**INSTRUCTIONS TO FOLLOW**: Somewhere below are a line with "slot := s.get" and a later line with "def descCount (j". Output exactly those lines and all lines between them.

***** RECORD SET *****

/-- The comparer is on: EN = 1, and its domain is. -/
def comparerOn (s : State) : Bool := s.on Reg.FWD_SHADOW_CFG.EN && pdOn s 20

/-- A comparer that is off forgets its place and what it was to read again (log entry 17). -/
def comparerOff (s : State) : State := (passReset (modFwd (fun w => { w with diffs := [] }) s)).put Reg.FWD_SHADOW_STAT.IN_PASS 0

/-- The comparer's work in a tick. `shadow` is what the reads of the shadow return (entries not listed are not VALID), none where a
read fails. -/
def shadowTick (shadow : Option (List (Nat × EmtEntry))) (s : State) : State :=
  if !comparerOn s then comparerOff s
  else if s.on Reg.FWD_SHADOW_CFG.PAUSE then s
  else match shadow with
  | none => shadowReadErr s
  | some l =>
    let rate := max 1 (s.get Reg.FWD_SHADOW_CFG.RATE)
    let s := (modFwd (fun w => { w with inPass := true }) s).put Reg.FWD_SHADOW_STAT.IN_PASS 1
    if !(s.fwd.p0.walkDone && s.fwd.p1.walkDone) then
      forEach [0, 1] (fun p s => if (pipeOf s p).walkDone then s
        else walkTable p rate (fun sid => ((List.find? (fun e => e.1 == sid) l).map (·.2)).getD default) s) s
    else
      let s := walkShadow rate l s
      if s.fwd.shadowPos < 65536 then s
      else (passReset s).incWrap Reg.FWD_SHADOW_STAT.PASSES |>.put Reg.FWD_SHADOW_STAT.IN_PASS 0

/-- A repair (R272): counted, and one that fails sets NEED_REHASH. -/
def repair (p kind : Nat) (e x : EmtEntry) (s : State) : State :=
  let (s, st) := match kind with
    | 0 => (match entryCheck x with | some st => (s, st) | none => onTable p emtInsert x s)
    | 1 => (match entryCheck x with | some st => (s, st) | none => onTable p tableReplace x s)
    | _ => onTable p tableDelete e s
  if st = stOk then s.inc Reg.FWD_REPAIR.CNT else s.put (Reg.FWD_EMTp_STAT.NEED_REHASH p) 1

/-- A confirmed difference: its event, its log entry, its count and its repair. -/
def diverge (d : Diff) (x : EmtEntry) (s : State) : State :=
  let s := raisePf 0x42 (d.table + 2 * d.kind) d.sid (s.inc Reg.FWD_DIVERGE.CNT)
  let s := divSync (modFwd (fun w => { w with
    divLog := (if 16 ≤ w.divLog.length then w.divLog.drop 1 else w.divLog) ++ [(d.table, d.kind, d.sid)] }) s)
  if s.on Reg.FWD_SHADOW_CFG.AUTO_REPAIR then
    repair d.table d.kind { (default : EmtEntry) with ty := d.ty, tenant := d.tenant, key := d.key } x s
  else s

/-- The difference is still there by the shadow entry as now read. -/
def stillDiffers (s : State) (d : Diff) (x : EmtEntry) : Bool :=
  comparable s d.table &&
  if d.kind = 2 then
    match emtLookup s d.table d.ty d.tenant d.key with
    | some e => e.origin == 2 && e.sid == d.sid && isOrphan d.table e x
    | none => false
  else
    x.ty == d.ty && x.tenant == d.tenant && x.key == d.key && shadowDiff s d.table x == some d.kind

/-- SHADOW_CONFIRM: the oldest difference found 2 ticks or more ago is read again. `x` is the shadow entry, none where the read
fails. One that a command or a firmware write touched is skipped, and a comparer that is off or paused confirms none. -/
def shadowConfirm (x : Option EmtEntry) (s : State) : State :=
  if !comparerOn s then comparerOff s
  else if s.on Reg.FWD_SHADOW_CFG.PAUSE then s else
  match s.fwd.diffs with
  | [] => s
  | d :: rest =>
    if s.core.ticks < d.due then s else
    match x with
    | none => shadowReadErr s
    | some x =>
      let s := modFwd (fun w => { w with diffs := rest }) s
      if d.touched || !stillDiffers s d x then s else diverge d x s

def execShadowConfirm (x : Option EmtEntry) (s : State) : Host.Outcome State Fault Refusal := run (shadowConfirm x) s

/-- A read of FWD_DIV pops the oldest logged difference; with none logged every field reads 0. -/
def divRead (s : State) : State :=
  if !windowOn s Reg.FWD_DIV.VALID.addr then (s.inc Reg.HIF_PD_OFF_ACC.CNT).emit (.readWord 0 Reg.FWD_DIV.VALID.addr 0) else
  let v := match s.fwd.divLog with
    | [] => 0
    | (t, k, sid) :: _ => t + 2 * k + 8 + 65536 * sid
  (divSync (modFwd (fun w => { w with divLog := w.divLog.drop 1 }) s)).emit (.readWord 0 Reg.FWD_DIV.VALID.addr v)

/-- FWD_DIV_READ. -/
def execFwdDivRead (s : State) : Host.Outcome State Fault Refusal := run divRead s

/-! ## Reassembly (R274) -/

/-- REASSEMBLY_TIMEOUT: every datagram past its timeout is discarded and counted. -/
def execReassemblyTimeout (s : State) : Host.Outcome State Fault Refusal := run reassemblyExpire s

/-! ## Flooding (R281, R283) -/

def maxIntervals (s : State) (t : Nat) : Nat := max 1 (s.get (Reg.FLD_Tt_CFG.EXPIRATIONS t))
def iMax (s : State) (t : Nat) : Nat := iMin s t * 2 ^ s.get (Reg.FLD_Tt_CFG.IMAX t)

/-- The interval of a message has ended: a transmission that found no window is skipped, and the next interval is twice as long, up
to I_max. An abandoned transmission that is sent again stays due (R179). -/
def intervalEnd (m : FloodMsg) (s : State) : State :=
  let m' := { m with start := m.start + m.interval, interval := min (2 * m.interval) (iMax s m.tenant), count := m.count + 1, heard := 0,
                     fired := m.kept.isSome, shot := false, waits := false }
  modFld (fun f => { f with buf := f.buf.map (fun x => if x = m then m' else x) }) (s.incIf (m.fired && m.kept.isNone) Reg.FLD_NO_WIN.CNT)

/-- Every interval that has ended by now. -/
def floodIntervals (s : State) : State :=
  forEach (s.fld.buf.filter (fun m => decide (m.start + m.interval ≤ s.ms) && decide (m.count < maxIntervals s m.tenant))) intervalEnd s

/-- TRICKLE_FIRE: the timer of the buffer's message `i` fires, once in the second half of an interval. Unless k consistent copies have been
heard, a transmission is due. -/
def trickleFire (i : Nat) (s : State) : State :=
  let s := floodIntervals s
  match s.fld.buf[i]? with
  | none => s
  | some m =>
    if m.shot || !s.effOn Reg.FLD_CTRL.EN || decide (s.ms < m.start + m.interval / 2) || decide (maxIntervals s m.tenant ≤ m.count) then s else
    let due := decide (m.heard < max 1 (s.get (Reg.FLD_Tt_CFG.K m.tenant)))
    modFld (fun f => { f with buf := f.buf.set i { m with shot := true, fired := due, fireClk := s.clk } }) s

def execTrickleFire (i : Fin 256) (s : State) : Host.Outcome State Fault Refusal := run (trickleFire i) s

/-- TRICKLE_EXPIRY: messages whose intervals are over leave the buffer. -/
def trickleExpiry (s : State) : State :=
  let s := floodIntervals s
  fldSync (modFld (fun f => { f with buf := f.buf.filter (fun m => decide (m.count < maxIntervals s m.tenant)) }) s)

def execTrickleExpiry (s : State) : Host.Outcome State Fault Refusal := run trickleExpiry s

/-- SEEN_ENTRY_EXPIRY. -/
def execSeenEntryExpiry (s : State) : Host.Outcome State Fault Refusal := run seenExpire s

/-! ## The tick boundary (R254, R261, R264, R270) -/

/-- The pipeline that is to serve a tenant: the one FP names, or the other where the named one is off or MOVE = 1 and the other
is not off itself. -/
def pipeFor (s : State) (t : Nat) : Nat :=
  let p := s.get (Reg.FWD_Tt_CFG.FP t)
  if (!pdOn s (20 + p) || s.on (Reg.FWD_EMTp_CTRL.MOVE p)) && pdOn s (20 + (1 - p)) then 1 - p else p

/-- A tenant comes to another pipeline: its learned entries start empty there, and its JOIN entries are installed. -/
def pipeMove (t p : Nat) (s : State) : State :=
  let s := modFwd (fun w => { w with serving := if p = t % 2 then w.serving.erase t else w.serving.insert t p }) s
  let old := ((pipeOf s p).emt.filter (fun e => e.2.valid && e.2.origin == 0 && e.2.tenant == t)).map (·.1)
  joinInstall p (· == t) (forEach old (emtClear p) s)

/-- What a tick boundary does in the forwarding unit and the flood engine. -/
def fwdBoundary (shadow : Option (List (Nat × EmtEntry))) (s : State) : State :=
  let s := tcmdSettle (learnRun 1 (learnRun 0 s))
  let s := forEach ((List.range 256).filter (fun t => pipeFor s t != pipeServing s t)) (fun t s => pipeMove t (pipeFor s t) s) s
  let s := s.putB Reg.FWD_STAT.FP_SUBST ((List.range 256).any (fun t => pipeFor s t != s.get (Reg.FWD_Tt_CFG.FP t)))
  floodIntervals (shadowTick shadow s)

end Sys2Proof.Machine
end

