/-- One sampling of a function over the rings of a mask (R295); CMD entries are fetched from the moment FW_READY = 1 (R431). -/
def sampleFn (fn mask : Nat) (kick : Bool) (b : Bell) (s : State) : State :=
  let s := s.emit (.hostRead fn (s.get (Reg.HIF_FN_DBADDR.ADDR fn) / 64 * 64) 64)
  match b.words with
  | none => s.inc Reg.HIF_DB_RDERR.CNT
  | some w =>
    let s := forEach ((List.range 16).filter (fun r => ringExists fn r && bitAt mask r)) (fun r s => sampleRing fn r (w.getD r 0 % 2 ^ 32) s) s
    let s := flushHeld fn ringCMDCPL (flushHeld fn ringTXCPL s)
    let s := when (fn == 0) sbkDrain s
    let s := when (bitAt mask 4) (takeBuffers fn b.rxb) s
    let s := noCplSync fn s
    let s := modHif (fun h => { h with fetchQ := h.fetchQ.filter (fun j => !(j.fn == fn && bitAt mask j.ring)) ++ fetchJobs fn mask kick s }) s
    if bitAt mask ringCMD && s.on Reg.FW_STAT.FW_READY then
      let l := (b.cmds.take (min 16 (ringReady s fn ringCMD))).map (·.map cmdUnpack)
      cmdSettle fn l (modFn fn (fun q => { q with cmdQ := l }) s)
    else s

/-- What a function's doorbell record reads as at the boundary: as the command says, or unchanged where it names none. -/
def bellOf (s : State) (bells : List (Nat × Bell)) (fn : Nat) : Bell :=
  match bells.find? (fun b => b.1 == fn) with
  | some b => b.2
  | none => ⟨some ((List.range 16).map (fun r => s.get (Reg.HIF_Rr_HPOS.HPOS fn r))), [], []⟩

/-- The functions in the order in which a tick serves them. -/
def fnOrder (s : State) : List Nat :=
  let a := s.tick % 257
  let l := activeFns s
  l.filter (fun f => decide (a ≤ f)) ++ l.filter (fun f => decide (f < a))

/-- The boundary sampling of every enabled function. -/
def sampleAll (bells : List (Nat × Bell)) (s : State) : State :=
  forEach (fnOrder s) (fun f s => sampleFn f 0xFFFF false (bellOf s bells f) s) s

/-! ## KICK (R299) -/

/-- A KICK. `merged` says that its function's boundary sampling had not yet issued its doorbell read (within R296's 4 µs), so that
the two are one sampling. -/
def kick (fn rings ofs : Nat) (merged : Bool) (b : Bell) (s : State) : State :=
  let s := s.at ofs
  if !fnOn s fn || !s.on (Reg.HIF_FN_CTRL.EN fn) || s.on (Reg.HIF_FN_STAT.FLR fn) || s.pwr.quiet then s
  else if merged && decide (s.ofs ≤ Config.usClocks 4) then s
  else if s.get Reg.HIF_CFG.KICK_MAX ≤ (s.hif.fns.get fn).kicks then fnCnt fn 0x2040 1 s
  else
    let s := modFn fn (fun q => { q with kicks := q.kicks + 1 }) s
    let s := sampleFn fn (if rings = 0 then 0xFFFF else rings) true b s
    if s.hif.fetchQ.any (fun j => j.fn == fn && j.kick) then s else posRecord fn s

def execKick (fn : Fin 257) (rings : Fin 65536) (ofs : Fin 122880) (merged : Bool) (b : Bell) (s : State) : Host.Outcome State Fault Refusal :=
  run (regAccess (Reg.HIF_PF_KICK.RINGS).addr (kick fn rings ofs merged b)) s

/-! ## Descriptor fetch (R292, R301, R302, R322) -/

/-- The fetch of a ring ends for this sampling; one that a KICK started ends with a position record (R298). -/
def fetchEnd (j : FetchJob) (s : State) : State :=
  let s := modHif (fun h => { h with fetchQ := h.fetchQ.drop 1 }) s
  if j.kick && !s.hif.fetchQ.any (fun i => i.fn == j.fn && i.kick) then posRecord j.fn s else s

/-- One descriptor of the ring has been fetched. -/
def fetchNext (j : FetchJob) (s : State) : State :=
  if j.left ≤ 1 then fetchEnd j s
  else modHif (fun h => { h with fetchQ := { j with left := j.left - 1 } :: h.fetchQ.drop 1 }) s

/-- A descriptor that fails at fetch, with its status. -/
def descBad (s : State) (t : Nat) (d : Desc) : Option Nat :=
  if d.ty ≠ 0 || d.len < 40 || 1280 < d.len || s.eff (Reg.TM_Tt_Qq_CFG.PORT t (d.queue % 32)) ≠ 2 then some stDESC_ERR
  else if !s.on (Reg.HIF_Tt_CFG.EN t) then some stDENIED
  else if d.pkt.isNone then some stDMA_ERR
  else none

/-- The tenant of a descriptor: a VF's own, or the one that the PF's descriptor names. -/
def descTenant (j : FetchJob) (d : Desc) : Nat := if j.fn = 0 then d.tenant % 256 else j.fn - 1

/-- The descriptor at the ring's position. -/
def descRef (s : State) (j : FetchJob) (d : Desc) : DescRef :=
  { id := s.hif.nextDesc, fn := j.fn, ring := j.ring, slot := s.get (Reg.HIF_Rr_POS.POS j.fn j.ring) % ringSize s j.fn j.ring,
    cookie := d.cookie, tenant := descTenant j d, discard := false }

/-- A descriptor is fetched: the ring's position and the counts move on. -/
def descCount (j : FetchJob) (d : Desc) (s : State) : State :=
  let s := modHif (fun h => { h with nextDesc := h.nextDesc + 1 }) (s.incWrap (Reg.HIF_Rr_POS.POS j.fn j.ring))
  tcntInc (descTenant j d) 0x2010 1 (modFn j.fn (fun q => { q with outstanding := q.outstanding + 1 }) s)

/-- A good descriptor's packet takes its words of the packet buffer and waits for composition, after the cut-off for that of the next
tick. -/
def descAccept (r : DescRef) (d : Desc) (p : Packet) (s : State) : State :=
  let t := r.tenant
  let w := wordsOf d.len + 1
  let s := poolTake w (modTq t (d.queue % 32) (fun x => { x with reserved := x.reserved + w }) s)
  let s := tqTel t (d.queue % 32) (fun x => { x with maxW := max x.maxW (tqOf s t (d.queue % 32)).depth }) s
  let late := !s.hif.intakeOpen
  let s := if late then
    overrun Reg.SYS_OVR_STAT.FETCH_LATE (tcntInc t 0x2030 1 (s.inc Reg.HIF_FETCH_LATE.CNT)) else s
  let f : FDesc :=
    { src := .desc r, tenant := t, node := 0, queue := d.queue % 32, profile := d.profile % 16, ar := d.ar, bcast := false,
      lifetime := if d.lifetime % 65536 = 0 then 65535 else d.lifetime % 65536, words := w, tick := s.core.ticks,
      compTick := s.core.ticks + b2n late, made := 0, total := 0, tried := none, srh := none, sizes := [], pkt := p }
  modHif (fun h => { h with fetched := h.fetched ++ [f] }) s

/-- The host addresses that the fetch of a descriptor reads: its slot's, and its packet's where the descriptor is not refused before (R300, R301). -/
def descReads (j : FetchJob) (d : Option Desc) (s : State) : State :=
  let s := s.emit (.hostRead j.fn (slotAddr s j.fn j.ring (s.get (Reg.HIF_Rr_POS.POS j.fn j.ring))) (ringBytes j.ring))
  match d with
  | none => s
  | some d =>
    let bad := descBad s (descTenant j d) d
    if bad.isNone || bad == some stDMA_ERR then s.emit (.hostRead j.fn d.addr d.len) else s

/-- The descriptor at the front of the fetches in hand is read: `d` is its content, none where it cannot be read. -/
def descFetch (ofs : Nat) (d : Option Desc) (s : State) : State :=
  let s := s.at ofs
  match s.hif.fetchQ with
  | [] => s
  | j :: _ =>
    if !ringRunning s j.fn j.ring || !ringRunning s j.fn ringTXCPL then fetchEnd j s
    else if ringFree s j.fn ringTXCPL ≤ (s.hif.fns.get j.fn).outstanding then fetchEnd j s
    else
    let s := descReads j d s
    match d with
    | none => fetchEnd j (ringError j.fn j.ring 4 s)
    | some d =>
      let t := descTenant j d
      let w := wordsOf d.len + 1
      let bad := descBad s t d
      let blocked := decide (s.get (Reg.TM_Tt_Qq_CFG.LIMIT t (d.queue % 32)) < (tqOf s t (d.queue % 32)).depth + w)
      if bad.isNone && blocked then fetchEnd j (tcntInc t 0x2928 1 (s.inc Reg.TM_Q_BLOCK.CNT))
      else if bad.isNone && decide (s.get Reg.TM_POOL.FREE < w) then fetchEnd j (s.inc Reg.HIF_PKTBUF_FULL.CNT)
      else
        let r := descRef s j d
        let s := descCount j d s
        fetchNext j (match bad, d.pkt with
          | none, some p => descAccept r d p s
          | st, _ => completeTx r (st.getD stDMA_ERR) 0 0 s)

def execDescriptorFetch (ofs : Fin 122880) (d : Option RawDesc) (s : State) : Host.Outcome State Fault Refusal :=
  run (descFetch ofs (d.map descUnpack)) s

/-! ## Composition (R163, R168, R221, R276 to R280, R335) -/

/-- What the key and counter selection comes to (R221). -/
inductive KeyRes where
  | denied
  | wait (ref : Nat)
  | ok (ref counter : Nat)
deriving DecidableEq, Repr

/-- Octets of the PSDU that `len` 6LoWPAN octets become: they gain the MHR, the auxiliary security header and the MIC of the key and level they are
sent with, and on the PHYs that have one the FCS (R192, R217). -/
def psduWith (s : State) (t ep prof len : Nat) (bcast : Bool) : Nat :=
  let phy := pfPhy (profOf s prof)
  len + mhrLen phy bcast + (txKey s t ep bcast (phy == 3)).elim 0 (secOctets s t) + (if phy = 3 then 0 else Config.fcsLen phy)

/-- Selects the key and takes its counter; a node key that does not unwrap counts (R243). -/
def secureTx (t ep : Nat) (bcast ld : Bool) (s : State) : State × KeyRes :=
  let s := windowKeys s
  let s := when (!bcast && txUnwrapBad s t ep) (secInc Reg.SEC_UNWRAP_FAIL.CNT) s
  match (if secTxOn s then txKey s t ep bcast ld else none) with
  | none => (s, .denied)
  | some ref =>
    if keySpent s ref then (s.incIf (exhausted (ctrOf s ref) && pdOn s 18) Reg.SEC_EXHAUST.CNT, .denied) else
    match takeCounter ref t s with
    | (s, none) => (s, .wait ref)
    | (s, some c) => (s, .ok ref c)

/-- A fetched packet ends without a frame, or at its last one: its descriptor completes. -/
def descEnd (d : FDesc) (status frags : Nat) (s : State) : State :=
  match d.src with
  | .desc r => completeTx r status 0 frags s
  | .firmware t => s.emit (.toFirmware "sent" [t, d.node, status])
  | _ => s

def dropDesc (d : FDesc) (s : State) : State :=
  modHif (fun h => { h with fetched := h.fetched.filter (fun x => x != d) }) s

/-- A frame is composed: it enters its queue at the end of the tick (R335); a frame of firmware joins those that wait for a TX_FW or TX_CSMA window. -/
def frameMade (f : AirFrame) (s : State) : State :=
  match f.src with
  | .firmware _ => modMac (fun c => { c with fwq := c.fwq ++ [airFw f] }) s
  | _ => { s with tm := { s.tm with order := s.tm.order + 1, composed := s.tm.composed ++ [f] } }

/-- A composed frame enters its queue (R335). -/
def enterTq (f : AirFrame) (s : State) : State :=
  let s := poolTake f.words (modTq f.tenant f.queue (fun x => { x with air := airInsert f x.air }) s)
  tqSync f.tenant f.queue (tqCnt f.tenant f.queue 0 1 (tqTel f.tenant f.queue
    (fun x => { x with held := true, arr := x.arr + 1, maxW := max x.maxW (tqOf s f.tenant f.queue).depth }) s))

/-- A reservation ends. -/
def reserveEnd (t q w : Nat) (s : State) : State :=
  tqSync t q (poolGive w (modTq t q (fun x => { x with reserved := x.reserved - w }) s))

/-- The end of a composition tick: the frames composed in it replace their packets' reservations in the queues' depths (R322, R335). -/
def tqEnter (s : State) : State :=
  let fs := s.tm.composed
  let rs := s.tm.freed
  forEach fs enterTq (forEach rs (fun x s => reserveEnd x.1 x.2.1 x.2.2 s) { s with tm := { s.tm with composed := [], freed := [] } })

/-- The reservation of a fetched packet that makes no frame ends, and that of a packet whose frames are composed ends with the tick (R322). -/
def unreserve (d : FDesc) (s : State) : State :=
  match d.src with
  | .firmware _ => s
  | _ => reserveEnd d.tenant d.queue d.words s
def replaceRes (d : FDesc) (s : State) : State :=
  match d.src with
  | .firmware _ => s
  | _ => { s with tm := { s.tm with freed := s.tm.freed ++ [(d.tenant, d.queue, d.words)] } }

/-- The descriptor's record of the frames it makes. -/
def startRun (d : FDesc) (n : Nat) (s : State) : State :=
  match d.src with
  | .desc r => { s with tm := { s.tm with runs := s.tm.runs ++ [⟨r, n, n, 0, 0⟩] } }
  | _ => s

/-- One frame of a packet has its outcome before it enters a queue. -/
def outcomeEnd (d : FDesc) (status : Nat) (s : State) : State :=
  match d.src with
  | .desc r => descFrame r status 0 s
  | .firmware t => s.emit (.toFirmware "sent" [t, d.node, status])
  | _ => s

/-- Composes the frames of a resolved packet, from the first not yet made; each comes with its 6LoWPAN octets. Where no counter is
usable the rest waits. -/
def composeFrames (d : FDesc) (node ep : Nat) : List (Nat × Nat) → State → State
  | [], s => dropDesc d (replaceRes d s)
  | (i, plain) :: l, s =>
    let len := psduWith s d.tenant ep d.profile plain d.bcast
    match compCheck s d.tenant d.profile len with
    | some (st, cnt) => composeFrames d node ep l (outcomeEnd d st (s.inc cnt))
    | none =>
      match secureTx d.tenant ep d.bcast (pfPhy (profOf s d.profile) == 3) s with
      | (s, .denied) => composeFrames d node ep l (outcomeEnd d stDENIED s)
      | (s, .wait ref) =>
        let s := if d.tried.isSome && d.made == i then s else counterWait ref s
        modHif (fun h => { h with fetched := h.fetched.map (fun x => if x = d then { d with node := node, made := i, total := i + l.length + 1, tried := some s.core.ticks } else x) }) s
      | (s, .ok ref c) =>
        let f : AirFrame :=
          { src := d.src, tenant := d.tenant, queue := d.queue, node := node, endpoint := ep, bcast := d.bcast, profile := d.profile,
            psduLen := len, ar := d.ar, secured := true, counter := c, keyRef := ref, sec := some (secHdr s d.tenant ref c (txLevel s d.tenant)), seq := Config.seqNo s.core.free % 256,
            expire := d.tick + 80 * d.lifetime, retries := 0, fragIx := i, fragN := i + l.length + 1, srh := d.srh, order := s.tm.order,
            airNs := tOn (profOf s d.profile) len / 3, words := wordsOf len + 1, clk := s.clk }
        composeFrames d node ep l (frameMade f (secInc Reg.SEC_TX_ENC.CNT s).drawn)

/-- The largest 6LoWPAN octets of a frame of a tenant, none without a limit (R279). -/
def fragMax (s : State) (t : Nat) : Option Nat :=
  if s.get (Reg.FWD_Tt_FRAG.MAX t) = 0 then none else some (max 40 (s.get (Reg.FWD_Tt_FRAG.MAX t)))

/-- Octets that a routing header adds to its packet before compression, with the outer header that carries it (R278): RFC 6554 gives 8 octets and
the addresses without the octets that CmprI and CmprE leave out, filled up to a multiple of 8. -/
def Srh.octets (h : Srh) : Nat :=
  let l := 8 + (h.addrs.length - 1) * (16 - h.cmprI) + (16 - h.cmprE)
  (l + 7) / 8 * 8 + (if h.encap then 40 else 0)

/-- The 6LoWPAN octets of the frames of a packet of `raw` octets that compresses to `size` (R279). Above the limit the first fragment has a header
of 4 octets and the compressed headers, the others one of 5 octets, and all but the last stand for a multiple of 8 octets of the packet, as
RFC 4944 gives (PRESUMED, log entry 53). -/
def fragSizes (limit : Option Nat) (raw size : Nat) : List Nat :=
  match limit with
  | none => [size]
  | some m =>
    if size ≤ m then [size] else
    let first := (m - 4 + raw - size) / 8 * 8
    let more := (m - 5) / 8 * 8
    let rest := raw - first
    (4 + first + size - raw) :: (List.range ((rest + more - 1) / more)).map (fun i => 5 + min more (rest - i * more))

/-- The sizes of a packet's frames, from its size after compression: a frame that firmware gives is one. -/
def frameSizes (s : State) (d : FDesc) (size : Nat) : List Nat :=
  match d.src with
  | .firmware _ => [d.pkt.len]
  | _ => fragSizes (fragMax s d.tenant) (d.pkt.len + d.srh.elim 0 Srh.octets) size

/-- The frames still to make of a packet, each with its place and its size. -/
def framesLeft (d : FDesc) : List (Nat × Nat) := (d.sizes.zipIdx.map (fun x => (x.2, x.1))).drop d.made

*****

**TASK RESULT**:
  { id := s.hif.nextDesc, fn := j.fn, ring := j.ring, slot := s.get (Reg.HIF_Rr_POS.POS j.fn j.ring) % ringSize s j.fn j.ring,
    cookie := d.cookie, tenant := descTenant j d, discard := false }

/-- A descriptor is fetched: the ring's position and the counts move on. -/
def descCount (j : FetchJob) (d : Desc) (s : State) : State :=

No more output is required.